FCC Repeals Net Neutrality Rule

I look forward to a thousand gallons of extra waiting time at airports, since without selective (or if you prefer, discretionary) enforcement, every airline passenger must be put through a full security check.

Yep, I think you have it there manson1972.

I will have to notice that there is here from the defenders of the repeal of the rules a complete avoidance of what history tell us it shaped the course of why the rules and regulation to protect net neutrality came from in the first place. It should not had been surprising that the old empire of AT&T is still showing up with the new order AT&T. :slight_smile:

History then tell us that right now the ones in favor of the current decision are in effect standing in favor of companies that are against competition and more in favor of the monopolistic practices of those companies.

I just went outside, and there were many jaywalkers crossing the street, and police were just standing around not ticketing them. And I saw a lemonade stand without the required business license posted on the side, not sure why the child wasn’t being accosted by police and her money taken for evidence.

:slight_smile:

That’s local law enforcement. Your silly liberal brain hasn’t grokked that Bricker was referring to FEDERAL law enforcement.

Right, Bricker? You’re narrowly tailoring your argument and all?

Damn, you got me!

Oh wait! I see people smoking pot right outside a federal law enforcement agency every day. But the agents don’t come pouring out of the building to arrest them!

Ha!

Dude! Not a metaphor, its, like, an analogy…

It happened in 2003, when Tim Wu coined the phrase, “network neutrality.”

Yeah, but Willie Nelson is outside of everyone’s jurisdiction.

Ain’t nobody gonna take “Baby Face” Nelson alive!

::disappears in a puff of logic::

Wait, wait!

::reappears::

Maybe that’s the fallacy of the excluded middle. Maybe I favored a third option, where the FCC seeks Congressional authorization for a category of regulation that actually fits ISPs, and then engages in rulemaking under that aegis?

Ah, the one that comes with a pony.

Do you really believe that your excluded middle had any chance of passing in 2015? Do you really think it has any chance of passing now?

On the plus side, this could be another motivating factor to get dems out to the polls in 2018, which may make the congressional approach more feasible.

How about simply an unwise choice?

I’ve been a poster here for 18 years. Which posts of mine have lauded granting a favored corporation an exemption from, say, certain labor or environmental regulations?

You’ve got more than 55,000 posts of mine to work with.

The only time I can think of that I have argued for any exemptions of any kind was when application of the rules would violate some constitutional right, and that’s not fairly described as “selective,” enforcement, where the discretion rests with the government.

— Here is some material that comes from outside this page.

-- ==== Sys2Proof/Laws/KeptExec.lean ====
section
/-! SUPPORT. `Kept` of the meaning of every command: what it answers keeps what `Kept` names. -/

namespace Sys2Proof.Machine

set_option linter.all false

I’m drawing a distinction between your views and the views of most conservatives. My point of which is that your position on this nonsensical matter - that the term network neutrality means not simply the policy that all traffic must be treated equally, but primarily the process by which that policy was established - is that you must be very lonely tilting at this particular windmill.

By the way, if you asked me what I thought of Trump’s tax cuts, and I said I opposed them, would you assume that I oppose the Senate passing legislation by a filibuster-proof process?

A wrong approach does not become right merely because the right approach is difficult. You cannot (in my opinion, anyway) justify doing the wrong thing because it was the only path to getting your way.

At some point I believe we have to recognize that the process was inextricably linked with the outcome, and I imagine you believe that too, with respect to, say, Merrick Garland.

The liberal hypocrisy card! Shit, he wins again! When will we learn…

Maybe a 4th option. The one where the FCC already had Congressional authorization for a category of regulation that actually fits ISPs and they used that authorization?

Or maybe that was the 1st option?

What about the 5th option? The one where you start an OP based on a definition of NN that you alone hold?

…how is this a “consequence” for the people of America?

Did what the FCC do go beyond its statutory authority or violate the constitution? Barring philosophical differences, what is explicitly fundamentally wrong with the process?

The media hasn’t misframed the issue. Well you haven’t made the case that they have. Can you give some examples of the media misframing the issue?

Net neutrality hasn’t changed at all. It has always been a philosophical principle. Net neutrality “is the principle that Internet service providers must treat all data on the Internet the same, and not discriminate or charge differently by user, content, website, platform, application, type of attached equipment, or method of communication.” Regulations that were imposed under Title II are not net neutrality. They allowed net neutrality. As I’m not in the US your definition cannot and does not apply.

I’m going to wait to respond to the substance of this post until I can consult the liberal hive mind. Maybe they have some clue what the hell you’re talking about.

Wasn’t the most recent rule change executed by the same method the 2015 rule change was? I would think if the focus is the method you’d be opposed to any utilization of it.